As shown in FIG. 6, with known timer circuits, the heater H and fan motor FM are connected to the two non-neutral lines L1, L2 of a 220 volt (“V”) source by a single switch S1. When the switch S1 is open, one side of each of the heater H and fan motor FM is disconnected from one of the non-neutral lines L1; however, the other side of each of the heater H and fan motor FM remain connected to the other of the non-neutral lines L2. Therefore, any inadvertent electrical contact of the one side of the heater and/or fan motor to a ground, for example, the metal dryer housing or base etc., will result in 120 being applied thereto. Thus, the heater H and/or fan motor FM will be operated at half power. Such an inadvertent electrical contact with ground can result from a frayed, nicked or broken wire or other conductor accidently contacting a neutral or ground potential.

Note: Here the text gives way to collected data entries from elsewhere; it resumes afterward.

-- ==== Sys2Proof/Machine/MemOps.lean ====
section
/-!
DEFINITION. Memory, capability and barrier instructions at issue (R228 to R251): what they check, and the loads, stores, atomics and
transactions they send. Sys2Proof.Machine.Perform says how those perform.
-/
namespace Sys2Proof.Machine

/-! ### Checks and requests -/

/-- INFO of an address (R354). -/
def infoOf (a : Int) : Nat := (BitVec.ofInt 64 a).toNat

/-- The trap with the smallest code of a list of checks, each with its INFO (R8). -/
def firstTrap (l : List (Option Nat × Nat)) : Option Fate :=
  (minCodes (l.map (·.1))).map fun e => trapAt e (((l.find? (fun x => x.1 == some e)).map (·.2)).getD 0)

/-- Lanes whose check gives a trap, with it, and the lanes that pass. -/
def trapped (chk : Fibre → Option Fate) (ls : List Fibre) : List (FKey × Fate) := ls.filterMap fun f => (chk f).map fun e => (f.key, e)
def passed (chk : Fibre → Option Fate) (ls : List Fibre) : List Fibre := ls.filter fun f => (chk f).isNone

/-- Check of a global access of one lane (R52, R66, R317). -/
def globalChk (s : State) (b : Block) (f : Fibre) (c : Nat) (x : Int) (w need : Nat) : Option Nat × Nat :=
  (accessCheck s b.part (capReg s f c) x w need, infoOf ((capBase (capReg s f c) : Int) + x))

/-- Check of a scratchpad access of one lane (R60). -/
def spadChk (b : Block) (o : Int) (w : Nat) : Option Nat × Nat := (spadCheck b o w, infoOf o)

/-- A live barrier granule refuses an access (R65). -/
def liveChk (s : State) (b : Block) (o : Int) (code : Nat) : Option Nat × Nat :=
  (if s.isLive (granOf (spadCell b o.toNat)) then some code else none, infoOf o)

/-- Lanes whose requests reach memory, with their cells, or the fates of those that do not. -/
structure Reached where
  s : State
  miss : Bool
  good : List (Fibre × Nat)
  fates : List (FKey × Fate)
deriving DecidableEq, Repr

/-- A lane's own pending stores to bytes that hold an uncorrectable error: a load of them waits before issue until the stores have performed, so
that a trap DATA_UE is precise (R17, R160, R351; log 9). -/
def hurtHeld (s : State) (f : Fibre) (spad : Bool) (obj off cell n : Nat) : Bool :=
  s.ue cell n && !(ownStores s f.key s.seq spad obj off n).isEmpty

/-- Requests of lanes at object offsets, translated; `ue` asks for DATA_UE where the bytes hold an uncorrectable error; they wait while own
stores to such bytes are pending (R17, R58, R160). -/
def reach (s : State) (b : Block) (write ue : Bool) (w : Nat) (obj off : Fibre → Nat) (ls : List Fibre) : Reached :=
  let q := ask s b.part write (ls.map fun f => { f := f, obj := obj f, off := off f })
  let placed := (ls.zip q.places).filterMap fun x => x.2.map fun a => (x.1, a)
  let hurt := fun (x : Fibre × Nat) => ue && q.s.ue x.2 w
  let bad := placed.filter hurt
  let held := ue && placed.any fun x => hurtHeld q.s x.1 false (obj x.1) (off x.1) x.2 w
  { s := if held then s else q.s, miss := q.miss || held
    good := placed.filter (fun x => !hurt x)
    fates := q.fates ++ bad.map fun x => (x.1.key, trapAt cDataUe (off x.1)) }

/-- An outstanding request of a fibre, the numbers in lane order. -/
def pushOut (s : State) (f : Fibre) (o : Out) : State :=
  setFibre s.fresh f.key fun g => { g with outs := g.outs ++ [{ o with id := s.seq }] }

/-- The core of a batch has room for the requests of these lanes (R9). -/
def lanesFit (s : State) (ls : List Fibre) : Bool := match ls with | [] => true | f :: _ => reqRoom s f.loc ls.length

/-- A plain load from a cell. -/
def loadOut (f : Fibre) (kind : OutKind) (spad : Bool) (addr w d : Nat) (tag : BitVec 4) (fe scope obj off : Nat) : Out :=
  { id := 0, kind := kind, spad := spad, addr := addr, w := w, d := d, tags := List.replicate (max 1 (w / 4)) tag, fe := fe, atBank := false
    scope := scope, acq := false, aop := 0, b := 0, e := 0, obj := obj, off := off, hash := f.fhash, pc := f.pc }

/-- Registers of a form M data operand (R194). -/
def memRegs (p : MemP) : List Nat := (List.range (max 1 (2 ^ p.w.toNat / 4))).map (· + p.d.toNat)

/-- Width in bytes. -/
def memW (p : MemP) : Nat := 2 ^ p.w.toNat

/-- Offset of a form M lane (R194, R230). -/
def memOff (p : MemP) (f : Fibre) : Int := offVal f p.a.toNat p.o64 + p.off.toInt * (memW p : Int)

/-- Local offset of a scratchpad lane: the register read unsigned (R230). -/
def spadOff (p : MemP) (f : Fibre) : Int := ((f.val p.a.toNat).toNat : Int) + p.off.toInt * (memW p : Int)

/-- Data of a store: its registers, low word first. -/
def storeData (p : MemP) (f : Fibre) : Nat :=
  ((memRegs p).zipIdx.map fun x => (f.val x.1).toNat * 2 ^ (32 * x.2)).sum % 256 ^ memW p

/-- A lane's own earlier stores that a read at issue must not pass: those that overlap its bytes, and REDs (R160, R173). -/
def ownPending (s : State) (f : Fibre) (spad : Bool) (obj off n : Nat) : Bool :=
  !(ownStores s f.key s.seq spad obj off n).isEmpty || redAhead s f.key s.seq

/-- With the store hash on, a store waits for the lane's outstanding atomics, whose feeds come first (R395). -/
def hashWaits (s : State) (b : Block) (ls : List Fibre) : Bool :=
  rrMode s b.part != 0 && ls.any (fun f => f.outs.any (fun o => o.kind == .atom))

/-- A feed of a lane's hash (R395, R396). -/
def feedLane (s : State) (b : Block) (f : Fibre) (obj off w data : Nat) : State :=
  setFibre s f.key fun g => { g with fhash := feed s b.part g.fhash obj off w data }

/-! ### Loads and stores -/

/-- Lanes that load: requests, then outstanding loads (R230). -/
def loadLanes (s : State) (b : Block) (p : MemP) (ls : List Fibre) (traps : List (FKey × Fate)) : Acted :=
  let c := fun (f : Fibre) => capReg s f p.c.toNat
  let off := fun (f : Fibre) => capOff (c f) (memOff p f)
  let q := reach s b false true (memW p) (fun f => capObj (c f)) off ls
  if !lanesFit s ls then actWait s
  else if q.miss then actWait q.s
  else
    let s := q.good.foldl (fun s x =>
      pushOut s x.1 { loadOut x.1 .load false x.2 (memW p) p.d.toNat p.t 0 p.sc.toNat (capObj (c x.1)) (off x.1) with acq := p.qc == 6 }) q.s
    acted s (traps ++ q.fates)

/-- Footprint of a form M load. -/
def memUse (h : Head) (p : MemP) (legal store : Bool) : Use :=
  { useOf h legal with
    vr := offRegs p.a.toNat p.o64 ++ (if store then memRegs p else []), vw := if store then [] else memRegs p }

/-- R230; with .mig and .mig.fb the lanes first follow R110 to R121. -/
def execLd (h : Head) (p : MemP) (s : State) : Result :=
  let mig := p.qc == 4 || p.qc == 5
  issue { memUse h p (Instr.ld h p).legal false with caps := [p.c.toNat], feat := if mig then some 1 else none }
    (fun s b ls =>
      let chk := fun (f : Fibre) => firstTrap
        [(checkRegs f (offRegs p.a.toNat p.o64), 0), globalChk s b f p.c.toNat (memOff p f) (memW p) rRD]
      let traps := trapped chk ls
      let ok := passed chk ls
      if mig then
        let r := route s b (p.qc == 5) (fun f => capReg s f p.c.toNat) (fun f => capOff (capReg s f p.c.toNat) (memOff p f))
          (ldLive s) (·.pc) ok
        if r.wait then actWait r.s
        else
          let a := loadLanes r.s b p (r.here.map (·.1)) (traps ++ r.fates)
          if !a.wait then
            { a with s := landHere a.s (p.qc == 5) (r.here.filter (fun x => !stopsFate (fateOf a.fates x.1))), migrate := true }
          else if (traps ++ r.fates).isEmpty then a
          else { acted (stayHere a.s r.here) (traps ++ r.fates ++ r.here.map (fun x => (x.1.key, .stay))) with migrate := true }
      else loadLanes s b p ok traps) s

/-- R231. -/
def execSt (h : Head) (p : MemP) (s : State) : Result :=
  issue { memUse h p (Instr.st h p).legal true with caps := [p.c.toNat] }
    (fun s b ls =>
      let c := fun (f : Fibre) => capReg s f p.c.toNat
      let chk := fun (f : Fibre) => firstTrap
        [(checkRegs f (offRegs p.a.toNat p.o64 ++ memRegs p), 0), globalChk s b f p.c.toNat (memOff p f) (memW p) rWR]
      let ok := passed chk ls
      if hashWaits s b ok || ok.any (fun f => !fifoRoom s f.loc f.key.port ok.length) then actWait s
      else acted (ok.foldl (fun s f =>
        let off := capOff (c f) (memOff p f)
        let s := pushStore s f b .st false (capObj (c f)) off (memW p) (storeData p f) p.sc.toNat (p.qc == 7) f.fhash none
        feedLane s b f (capObj (c f)) off p.w.toNat (storeData p f)) s) (trapped chk ls)) s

Therefore, there is a need to better isolate the heater and fan motor from the non-neutral wires of a power source.

SUMMARY OF THE INVENTION

The present invention provides an improved pushbutton hand dryer that reduces the probability of any inadvertent or uncommanded operation of the heater and fan motor. The improved pushbutton hand dryer reduces the chances that a frayed, nicked or broken wire or other electrical malfunction will result in the heater or fan motor operating at a reduced voltage. More specifically, the improved pushbutton hand dryer of the present invention provides an improved electrical isolation between the heater and fan motor and the non-neutral lines of a power source. Therefore, present invention has the advantage of providing a pushbutton hand dryer that operates more reliably with a longer service life.

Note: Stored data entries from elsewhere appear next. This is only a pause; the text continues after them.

/-- The pass that consumes the 64 values of K numbered `g`. A sparse pass covers M/N times 64 values of K; where its end falls within 64 values
that R143 keeps in one pass, the pass that covers the last of them consumes them all (R13, R143; DESIGN CHOICE, log 21: R13 does not say
how K is divided where 64 M/N does not divide it, and the count is then rounded up). -/
def passOf (v g : Nat) : Nat := if mxSpm v == 0 then g else ((g + 1) * mxSpn v + mxM v - 1) / mxM v - 1

/-- Passes of an operation's rung: K/64 dense, M/N times fewer sparse, rounded up (R13; log 21). -/
def passCount (v : Nat) : Nat := passOf v (mxK v / 64 - 1) + 1

/-- Strips along K that pass `p` consumes (R143). -/
def passStrips (v p : Nat) : List Nat := (List.range (mxK v / 32)).filter fun bk => passOf v (bk / 2) == p

/-- Clocks of a pass at step 0 (R13). -/
def passClocks (v : Nat) (e : MxEntry) : Nat := match mxRung v e.rung with | 1 => 16 | 4 | 5 => 64 | _ => 32

/-- One float strip along K in all 64 by 64 accumulators. -/
def floatStrip (s : State) (b : Block) (v : Nat) (e : MxEntry) (bk : Nat) : MxEntry :=
  let as := (List.range 64).map fun i => aStrip v e i bk
  let bs := (List.range 64).map fun j => bStrip s b v e j bk
  let rs := ((as.flatMap fun x => bs.map fun y => (x, y)).zip e.acc).map fun z => accStep (mxCexp v) z.1.1 z.1.2 z.2
  { e with
    acc := rs.map (·.1)
    satN := e.satN + (as.map (·.sat)).sum + (bs.map (·.sat)).sum
    undN := e.undN + (as.map (·.und)).sum + (bs.map (·.und)).sum
    canN := e.canN + (rs.filter (·.2)).length
    nonfin := e.nonfin || as.any (·.non) || bs.any (·.non) }

/-- One INT8 strip (R83). -/
def intStrip (s : State) (b : Block) (v : Nat) (e : MxEntry) (bk : Nat) : MxEntry :=
  let ks := (List.range 32).map (· + 32 * bk)
  let byte := fun (n : Nat) => (BitVec.ofNat 8 n).toInt
  let a := fun (i k : Nat) => if e.keep.getD (i * mxK v + k) true then byte (e.shadow.getD (i * mxK v + k) 0) else 0
  let bv := fun (j k : Nat) => byte (readBy s (narrowCell b v e) (k / 64 * 4096 + bIndex (mxTb v) k j) 1)
  let sums := (List.range 64).flatMap fun i => (List.range 64).map fun j => (ks.map fun k => a i k * bv j k).sum
  { e with acc := (sums.zip e.acc).map fun z => z.2 + BitVec.ofInt 32 z.1 }

/-- The work of the pass at hand. -/
def doPass (s : State) (b : Block) (v : Nat) (e : MxEntry) : MxEntry :=
  (passStrips v e.pass).foldl (fun e bk => if mxInt8 v then intStrip s b v e bk else floatStrip s b v e bk) e

/-- Pages of the wide copy that the pass at hand reads. -/
def widePages (v : Nat) (e : MxEntry) : List Nat :=
  if mxBsrc v == 2 || e.rung == 0 || mxWsp v then []
  else
    let n := wideTile (mxAfmt v)
    distinct ((passStrips v e.pass).flatMap fun bk =>
      let lo := wideOff v e (bk / 2 * n) / 4096
      (List.range (wideOff v e (bk / 2 * n + n - 1) / 4096 + 1 - lo)).map fun i => (lo + i) * 4096)

/-- Some byte of B that the pass at hand reads holds an uncorrectable error (R298). -/
def passUe (s : State) (b : Block) (v : Nat) (e : MxEntry) : Bool :=
  if mxBsrc v == 2 then false
  else
    let n := if storedB v e then narrowTile (mxRung v e.rung) else wideTile (mxAfmt v)
    let cell := if storedB v e then narrowCell b v e else wideCell b v e
    (passStrips v e.pass).any fun bk => (List.range (n / 16)).any fun i =>
      s.ue (cell (bk / 2 * n + 16 * i)) 1 || s.ue (cell (bk / 2 * n + 16 * i + 15)) 1

/-! ### Entries -/

def setMx (s : State) (c i : Nat) (g : MxEntry → MxEntry) : State :=
  setEngine s c fun x => { x with entries := x.entries.map fun e => if e.idx == i then g e else e }

/-- The entry's end: PENDING of its barrier, its counter, its reservation (R145, R298). -/
def endMx (s : State) (b : Block) (e : MxEntry) (err : Bool) : State :=
  let s := setEngine s b.cluster fun x =>
    { x with entries := x.entries.filter (fun y => y.idx != e.idx), starving := if x.starving == some e.idx then none else x.starving }
  let s := forget s fun w => w == .mx b.cluster e.idx
  deliver (completeOp (pendingDown s (mxBar b e.blkBits)) e.fib e.opId 1 err)

/-- One more commit in a set of counters (R146). -/
def Replay.add (r : Replay) (n : Nat) (ex : Bool) : Replay :=
  { tiles := BitVec.ofNat 24 (min (2 ^ 24 - 1) (r.tiles.toNat + 1))
    replays := BitVec.ofNat 24 (min (2 ^ 24 - 1) (r.replays.toNat + n))
    exhausted := BitVec.ofNat 16 (min (2 ^ 16 - 1) (r.exhausted.toNat + ex.toNat)) }

/-- The tile commits (R145, R146, R89). -/
def commitMx (s : State) (b : Block) (e : MxEntry) (ex : Bool) : State :=
  let v := e.blkBits
  let s := setTile s (tileNo b (mxCt v)) fun t => { t with els := e.acc, tag := if mxInt8 v then tI32 else tF32 }
  let s := setBlock s b.id fun b => { b with replay := b.replay.add e.replays ex }
  let s := setKernel s b.kernel fun k => { k with replay := k.replay.add e.replays ex }
  endMx { s with pkgReplay := s.pkgReplay.add e.replays ex } b e false

/-- The order in which entries are served: priority, issue, index (R135). -/
def mxRank (e : MxEntry) : Nat := ((7 - e.prio) * 2 ^ 64 + e.issue) * 32 + e.idx

/-- An earlier entry of the block that an entry's accumulator must wait for (R135, R304; log 19). -/
def mxBlocked (es : List MxEntry) (e : MxEntry) : Bool :=
  es.any fun x => x.blk == e.blk && decide (x.opId < e.opId)
    && (mxCt x.blkBits == mxCt e.blkBits || (mxBsrc x.blkBits == 2 && mxBt x.blkBits == mxCt e.blkBits))

/-- `n` words taken from the messages of an operand port, oldest first (R297). -/
def takeWords : Nat → List (List Word) → List Word × List (List Word)
  | _, [] => ([], [])
  | n, m :: r =>
    if n == 0 then ([], m :: r)
    else if m.length ≤ n then (let q := takeWords (n - m.length) r; (m ++ q.1, q.2))
    else (m.take n, m.drop n :: r)

/-- Thirty-two words of the operand port become the entry's index vector (R297). -/
def takePort (s : State) (b : Block) (e : MxEntry) : State :=
  let q := takeWords 32 b.opPort
  let s := setBlock s b.id fun b => { b with opPort := q.2 }
  setMx s b.cluster e.idx fun e => { e with needPort := false, index := q.1.flatMap fun w => [w.toNat % 65536, w.toNat / 65536] }

/-- Keep masks of the elements of A, row by row (R139, R296); none where a mask keeps more than N. -/
def keepMask (s : State) (b : Block) (v : Nat) : Option (List Bool) :=
  let m := mxM v
  if m == 0 then some []
  else
    let x := s.read (spadCell b (mxSmoff v)) (8 * mxK v)
    let groups := (List.range (64 * mxK v / m)).map fun g => bitsAt x (g * m) m
    if groups.any (fun g => decide (mxSpn v < popcN g m)) then none
    else some (groups.flatMap fun g => (List.range m).map fun t => g.testBit t)

/-- Wide codes of A, row by row (R137, R296). -/
def gatherA (s : State) (b : Block) (v : Nat) (e : MxEntry) : List Nat :=
  let n := wideBytes (mxAfmt v)
  e.index.flatMap fun x => (List.range (mxK v)).map fun k => s.read (spadCell b (mxAoff v + x * mxAstride v + n * k)) n

/-- Scratchpad bytes of A or the metadata hold an uncorrectable error, or those of the index vector did when it was read (R17, R298). -/
def gatherUe (s : State) (b : Block) (v : Nat) (e : MxEntry) : Bool :=
  e.hurt || (mxSpm v != 0 && s.ue (spadCell b (mxSmoff v)) (8 * mxK v))
    || e.index.any fun x => s.ue (spadCell b (mxAoff v + x * mxAstride v)) (mxK v * wideBytes (mxAfmt v))

/-- The acting fibre's earlier accesses have performed (R169, R299). -/
def mxReady (s : State) (e : MxEntry) : Bool :=
  !((fibre? s e.fib).any (fun f => f.blk == e.blk && f.outs.any (fun o => o.kind != .cut && decide (o.id < e.opId))))
    && !(storesOf s e.fib).any (fun y => y.blk == e.blk && decide (y.id < e.opId))

/-- R138, R135, R297, R298: an entry takes its index vector, or becomes active with its rows in a shadow. A waiting entry that cannot become active
yet (its fibre's earlier accesses are outstanding, its index vector has not come, its block is stopped) is passed over by entries after it (DESIGN
CHOICE, log 21: R135 does not say whether it keeps its turn). -/
def execGatherComplete (cluster entry : Nat) (s : State) : Result :=
  let g := engineOf s cluster
  match g.entries.find? (fun e => e.idx == entry) with
  | none => .next s
  | some e =>
    match block? s e.blk with
    | none => .next s
    | some b =>
      let v := e.blkBits
      if e.active || b.frozen then .next s
      else if e.needPort then
        if g.entries.any (fun x => x.blk == e.blk && x.needPort && decide (x.opId < e.opId)) || decide ((b.opPort.map List.length).sum < 32) then .next s
        else .next (takePort s b e)
      else
        let ready := fun (x : MxEntry) => !x.active && !x.needPort && !mxBlocked g.entries x && !(block? s x.blk).any Block.frozen
        if !ready e || !mxReady s e || decide (2 ≤ (g.entries.filter (·.active)).length)
            || g.entries.any (fun x => ready x && mxReady s x && decide (mxRank x < mxRank e)) then .next s
        else if e.index.any (fun x => decide (b.spadSize < rowEnd v x)) || gatherUe s b v e then .next (endMx s b e true)
        else match keepMask s b v with
        | none => .next (endMx s b e true)
        | some keep =>
          .next (setMx s cluster entry fun e =>
            { e with active := true, activeAt := s.now, lastGrant := s.now, shadow := gatherA s b v e, keep := keep
                     acc := (tileOf s (tileNo b (mxCt v))).els })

In accordance with the principles of the present invention and in accordance with the described embodiments, the present invention provides a hand dryer operable with first and second nonneutral power wires having a voltage potential therebetween. The hand dryer includes a heater, fan motor and timer motor all rated to operate at the voltage potential. A first switch is operated by the timer motor and has a first side electrically connected to the heater and fan motor and an opposite side electrically connected to the timer motor and the first nonneutral power wire. A second switch is operated by the timer motor and has a first side electrically connected to the heater and the fan and timer motors and an opposite side electrically connected to the second nonneutral power wire.

In one aspect of the invention, the first switch includes first switch contacts that connect and disconnect the heater and fan motor respectively to and from the first nonneutral power wire, and the second switch includes switch contacts that connect and disconnect the heater and fan and timer motors respectively to and from the second nonneutral power wire. Thus, with two switches, the isolation of the heater and fan motor from the nonneutral wires is improved over hand dryers using only a single switch.

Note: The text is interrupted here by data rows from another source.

/-- A write of QCTL (R324): RESUME clears HALT; a queue newly enabled has its tail line read (R325); an effective priority that changes with
PRIO is reached now (R329); a queue that still waits where every cluster is fenced halts again (R385). -/
def writeQctl (s : State) (part q v : Nat) : State :=
  let x := queueOf s part q
  let on := v.testBit 7
  let tail := if on && !x.en && part != monPart then some (BitVec.ofNat 32 (s.read x.tailCell 4)) else x.tail
  let t := tAge s part
  let s := setQueue s part q fun x =>
    let x := x.noteSteps s.now t
    let y := { x with logn := BitVec.ofNat 4 v, prio := BitVec.ofNat 3 (v / 2 ^ 4), en := on, halt := x.halt && !v.testBit 8, tail := tail }
    { y with reachAt := if y.eff s.now t == x.eff s.now t then x.reachAt else s.now }
  let s := if v.testBit 8 then haltFenced s part else s
  let s := if on && !x.en then seeTail s part q else s
  if on && decide (part < 8) then { s with everEnabled := true } else s

/-- A write of a monitor queue's TAIL (R325, R382). -/
def writeTail (s : State) (q v : Nat) : State :=
  seeTail (setQueue s monPart q fun x => { x with tailAddr := BitVec.ofNat 64 (v % 2 ^ 32), tail := some (BitVec.ofNat 32 v) }) monPart q

/-- A write of TAGE: a new interval holds from the next ageing step of each queue, those before it being noted; 0 is ignored (R323, R329). -/
def writeTage (s : State) (part v : Nat) : State :=
  if v % 2 ^ 16 == 0 then s
  else
    let s := { s with queues := s.queues.map fun q => if q.part == part then q.noteSteps s.now (tAge s part) else q }
    sysPut s part 0x0000 (v % 2 ^ 16)

/-- A write of a queue's register `i` (R324, R382). -/
def writeQueue (s : State) (part q i v : Nat) : State :=
  let x := queueOf s part q
  match i with
  | 0 => if x.en then s else setQueue s part q fun x => { x with ring := BitVec.ofNat 64 v }
  | 1 => writeQctl s part q v
  | 2 =>
    if part == monPart then writeTail s q v
    else if x.en then s else setQueue s part q fun x => { x with tailAddr := BitVec.ofNat 64 v }
  | 3 => if x.en && !x.halt then s else setQueue s part q fun x => { x with head := BitVec.ofNat 32 v }
  | 4 => if x.en then s else setQueue s part q fun x => { x with doneAddr := BitVec.ofNat 64 v }
  | _ => s

/-- A write of BFSTAT: ACK empties the record (R347, R348). -/
def writeBfstat (s : State) (part v : Nat) : State :=
  match bfBlock s part with
  | some b => if v.testBit 5 then setBlock s b.id fun b => { b with faults := [], fovf := false } else s
  | none => s

/-- A write of TCODE1: the pair is checked, and a failing one reads as null (R365). -/
def writeTcode1 (s : State) (part v : Nat) : State :=
  let c := BitVec.ofNat 128 (sysGet s part 0x0301 + 2 ^ 64 * v)
  let s := touchDescs s part [capObj c]
  if rootCap s part c then sysPut s part 0x0302 (v % 2 ^ 64) else sysPut (sysPut s part 0x0301 0) part 0x0302 0

/-- A write of TRCTL: EN = 1 clears DROPS and TAIL (R388). -/
def writeTrctl (s : State) (part v : Nat) : State :=
  let s := sysPut s part 0x0505 (v / 2 ^ 40 % 2 * 2 ^ 40 + v % 2 ^ 5)
  if v.testBit 40 then setPartn s part fun p => { p with trDrops := 0, trTail := 0 } else s

/-- A write of RRCTL; with replay the first chunk of each object becomes current (R388, R394, R397; log 19). -/
def writeMode (s : State) (part v : Nat) : State :=
  let mode := v % 4
  if mode == 0 then sysPut (if rrMode s part == 1 then closeChunks s part else s) part 0x0528 0
  else if mode == 3 || userResident s part then s
  else
    let t := setPartn (sysPut s part 0x0528 mode) part fun p =>
      { p with rrUsed := 0, rrFull := false, rrBad := false, rrOpen := [], rrCur := [], rrDone := [] }
    if mode == 2 then (List.range 8).foldl (fun t j => meetChunk t part j 0) t else t

/-- A write of FEATACCEPT, before any partition's queue has been enabled (R383). -/
def writeFeatures (s : State) (v : Nat) : State :=
  if s.everEnabled then s else sysPut s monPart 0x4001 (v % 2 ^ 4 &&& sysGet s monPart 0x4000)

/-- The byte of the ownership map at an index (R374). -/
def ownByte (s : State) (i : Nat) : Nat := s.read (sysGet s monPart 0x4002 + i) 1

/-- Granules of the ownership map (R374). -/
def ownCells (s : State) : List Nat := gransOf (sysGet s monPart 0x4002) 400

/-- A byte of the ownership map lies where no memory is. -/
def ownHole (s : State) : Option Nat :=
  ((List.range 400).map (sysGet s monPart 0x4002 + ·)).find? (fun a => !mapped a)

/-- The ownership map is read and applied (R374); a partition left with fenced clusters alone halts its waiting queues (R385). -/
def applyOwners (s : State) : State :=
  let s := (ownCells s).foldl touch s
  let s := { s with
    owners := (List.range Config.clusterCount).map fun c => (c, ownByte s c)
    serves := (List.range Config.stackCount).map fun k => (k, ownByte s (Config.clusterCount + k)) }
  (List.range 9).foldl haltFenced s

/-- A write of HMSTAT: HEAD, and OVF by writing 1 (R381; log 19). -/
def writeHmstat (s : State) (v : Nat) : State :=
  let x := sysGet s monPart 0x4007
  let head := v / 2 ^ 32 % 2 ^ 8
  let ovf := x / 2 ^ 40 % 2 == 1 && !v.testBit 40
  let s := if head == x / 2 ^ 32 % 2 ^ 8 then s else sysPut s monPart 0x30000 ((x % 2 ^ 32 + 256 - head) % 256)
  sysPut s monPart 0x4007 (ovf.toNat * 2 ^ 40 + head * 2 ^ 32 + x % 2 ^ 32)

/-- A write of a register number that is no queue's, by its fields (R323, R348, R365, R381, R388). -/
def writeReg (s : State) (part n v : Nat) : State :=
  let put := fun (w : Nat) => sysPut s (sysPart part n) n (v % 2 ^ w)
  if 0x0508 ≤ n && decide (n ≤ 0x0517) then
    sysPut s part (cmpNo s part (n - 0x0508)) (if n % 2 == 0 then v % 2 ^ 45 / 2 * 2 else v % 2 ^ 64)
  else if 0x0540 ≤ n && decide (n ≤ 0x0547) then (if userResident s part then s else put 32)
  else if 0x4010 ≤ n && decide (n ≤ 0x4017) then put 32
  else match n with
  | 0x0000 => writeTage s part v
  | 0x0003 => put 16
  | 0x0004 => if decide (250 ≤ v % 2 ^ 15) && decide (v % 2 ^ 15 ≤ 32000) then put 15 else s
  | 0x0200 | 0x0300 | 0x0301 | 0x0504 | 0x0529 | 0x4002 | 0x4005 | 0x4006 | 0x4060 => put 64
  | 0x0201 | 0x4061 => put 31
  | 0x0204 => put 17
  | 0x0205 => writeBfstat s part v
  | 0x0302 => writeTcode1 s part v
  | 0x0303 | 0x0400 | 0x0507 | 0x0520 | 0x052A => put 32
  | 0x0304 => writePreq s part v
  | 0x0306 => if v.testBit 9 then setPartn s part fun p => { p with tovf := false } else s
  | 0x0401 => put 16
  | 0x0500 => writeDstop s part v
  | 0x0502 => put 11
  | 0x0505 => writeTrctl s part v
  | 0x0528 => writeMode s part v
  | 0x052B => setPartn s part fun p => { p with rrBad := p.rrBad && !v.testBit 2, rrDiv := p.rrDiv && !v.testBit 0 }
  | 0x4001 => writeFeatures s v
  | 0x4003 => if v.testBit 0 then applyOwners s else s
  | 0x4004 => sysPut s monPart 0x4004 (min 3000 (v % 2 ^ 12))
  | 0x4007 => writeHmstat s v
  | _ => s

/-- A write of a system register (R364). -/
def sysWrite (s : State) (part n v : Nat) : State :=
  if 0x0100 ≤ n && decide (n < 0x0200) || 0x4040 ≤ n && decide (n < 0x4060) then
    writeQueue s (queueNo part n).1 (queueNo part n).2 (n % 8) v
  else writeReg s part n v

/-- A write reads an address that no memory has: the ownership map's. -/
def writeHole (s : State) (n v : Nat) : Option Nat := if n == 0x4003 && v.testBit 0 then ownHole s else none

/-- A cell that a write reads and that a row or a sleeping stack holds back: of the ownership map, of a handler code object's descriptor, of the
replay log, which MODE 0 also writes (R99, R102, R377, R397). -/
def writeHeld (s : State) (part n v : Nat) : Option Nat :=
  match n with
  | 0x4003 => if v.testBit 0 then (ownCells s).find? (rowWaits s) else none
  | 0x0302 => descHeld s part [capObj (BitVec.ofNat 128 (sysGet s part 0x0301 + 2 ^ 64 * v))]
  | 0x0528 =>
    if v % 4 == 2 && !userResident s part then (List.range 8).findSome? fun j => chunkHeld s part j (sysGet s part 0x052A) 0
    else if v % 4 == 0 && rrMode s part == 1 then logHeld s part (partnOf s part).rrOpen.length
    else none
  | _ => none

/-- A write that nothing holds back, or a wait. -/
def whenRead (s : State) (part n v : Nat) (t : State) : Result :=
  match writeHeld s part n v with
  | some a => .next (noteWait s a)
  | none => .next t

/-! ### SYSRD and SYSWR -/

/-- Use of SYSRD or SYSWR (R322, R362 to R364). -/
def sysUse (h : Head) (p : SysregP) (legal : Bool) : Use :=
  { useOf h (legal && sysAssigned p.srn.toNat) with priv := sysLevel p.srn.toNat, home := true }

/-- Registers that SYSRD or SYSWR names. -/
def sysRegs (p : SysregP) : List Nat := if p.us then [] else [p.v.toNat, p.v.toNat + 1]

In a further embodiment of the invention, the first switch has an actuating arm switching a state of first electrical contacts at a consistent repeatable first time in response to operation of the timer motor, and the second switch has an actuating arm switching a state of second electrical contacts at a consistent repeatable second time in response to operation of the timer motor.

In one aspect of this further embodiment, the actuating arms are mechanically connected such that motion of the actuating arms causes the first switch to switch prior to the switching of the second switch. Therefore, the heater and fan motor will always be disconnected from the power source prior to disconnecting the timer motor, and both switches will always operate.

In another embodiment, the invention provides a method of operating a hand dryer in which a timer motor has a cam lobe initially engaged with an actuating arm of the first and second switches, thereby causing switch contacts to electrically disconnect the heater, fan motor and timer motor from the power source. The cam lobe is then disengaged from the actuating arm, thereby causing the first and second switches to electrically connect the heater, the fan motor and the timer motor to first and second nonneutral wires of the power source. Thereafter the timer motor moves the cam lobe into engagement with the actuating arm to operate the first switch and electrically disconnect the heater and fan motor from the first nonneutral wire. After that, the timer motor continues to move the cam lobe and actuating arm, thereby operating the second switch to electrically disconnect the timer motor, heater and fan motor from the second nonneutral wire.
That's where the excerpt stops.